### YOUR OBJECTIVE
Search the entries for the word "else". Copy every line where it turns up.

☆ ☆ ☆

-- ==== Sys2Proof/Machine/Flags.lean ====
section
/-! DEFINITION. Status codes and the status word (60_exceptions.md R240), the fault flag (10_state.md R35), the
signals as statuses, and the phases of a streaming instance (10_state.md R33, R34). -/

namespace Sys2Proof.Machine

variable {Token : Type} [DecidableEq Token]

/-- The field `code` (R240). -/
def Status.code : Status Token → Byte
  | .none => 0#8
  | .invalidByte _ => 1#8
  | .oddLength => 2#8
  | .unexpectedEos => 3#8
  | .endOfStream => 4#8
  | .ioFault _ => 5#8

/-- The field `chr`: the offending character for INVALID_BYTE and 0 otherwise (R12). -/
def Status.chr : Status Token → Byte
  | .invalidByte c => c
  | _ => 0#8

/-- The field `io`: the pass-through token for IO_FAULT and absent otherwise (R12). -/
def Status.io : Status Token → Option Token
  | .ioFault t => some t
  | _ => Option.none

/-- The 16-bit status word: `code` in bits 7:0 and `chr` in bits 15:8 (R240). -/
def Status.word (st : Status Token) : BitVec 16 := (st.chr.zeroExtend 16 <<< 8) ||| st.code.zeroExtend 16

/-- The status a word and an `io` token spell, where they spell one: codes 6..255 are never produced (R240). -/
def statusOfWord (w : BitVec 16) (io : Option Token) : Option (Status Token) :=
  match (w.extractLsb' 0 8).toNat, (w.extractLsb' 8 8), io with
  | 0, 0#8, Option.none => some .none
  | 1, c, Option.none => some (.invalidByte c)
  | 2, 0#8, Option.none => some .oddLength
  | 3, 0#8, Option.none => some .unexpectedEos
  | 4, 0#8, Option.none => some .endOfStream
  | 5, 0#8, some t => some (.ioFault t)
  | _, _, _ => Option.none

/-- An instance's fault flag is set exactly when its `fault.code != 0` (R35). -/
def faultFlag (st : Status Token) : Bool := st.code != 0#8

/-- The fault after an agent's answer: a signal other than NONE is stored, NONE leaves the fault as it was
(R171, R173). -/
def sinkFault (sig : Option Token) (old : Status Token) : Status Token :=
  match sig with
  | Option.none => old
  | some t => .ioFault t

/-- Likewise for a Source's signal (R201, R203). -/
def sourceFault (sig : SourceSig Token) (old : Status Token) : Status Token :=
  match sig with
  | .none => old
  | .endOfStream => .endOfStream
  | .ioFault t => .ioFault t

/-- The phases of an encoder between transactions (R34). -/
inductive EncPhase where
  | active
  | faulted
deriving DecidableEq, Repr

/-- ACTIVE when the fault is NONE and FAULTED otherwise (R34). -/
def EncSlot.phase (E : EncSlot Token) : EncPhase := if E.fault = .none then .active else .faulted

/-- The phases of a decoder between transactions (R33). -/
inductive DecPhase where
  | idle
  | draining
  | faulted
deriving DecidableEq, Repr

/-- The phase table of R33. -/
def DecSlot.phase (D : DecSlot Token) : DecPhase :=
  if D.fault = .none then .idle else if 2 ≤ D.len then .draining else .faulted

end Sys2Proof.Machine
end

☆ ☆ ☆

### SOLVED EXERCISE
def EncSlot.phase (E : EncSlot Token) : EncPhase := if E.fault = .none then .active else .faulted
  if D.fault = .none then .idle else if 2 ≤ D.len then .draining else .faulted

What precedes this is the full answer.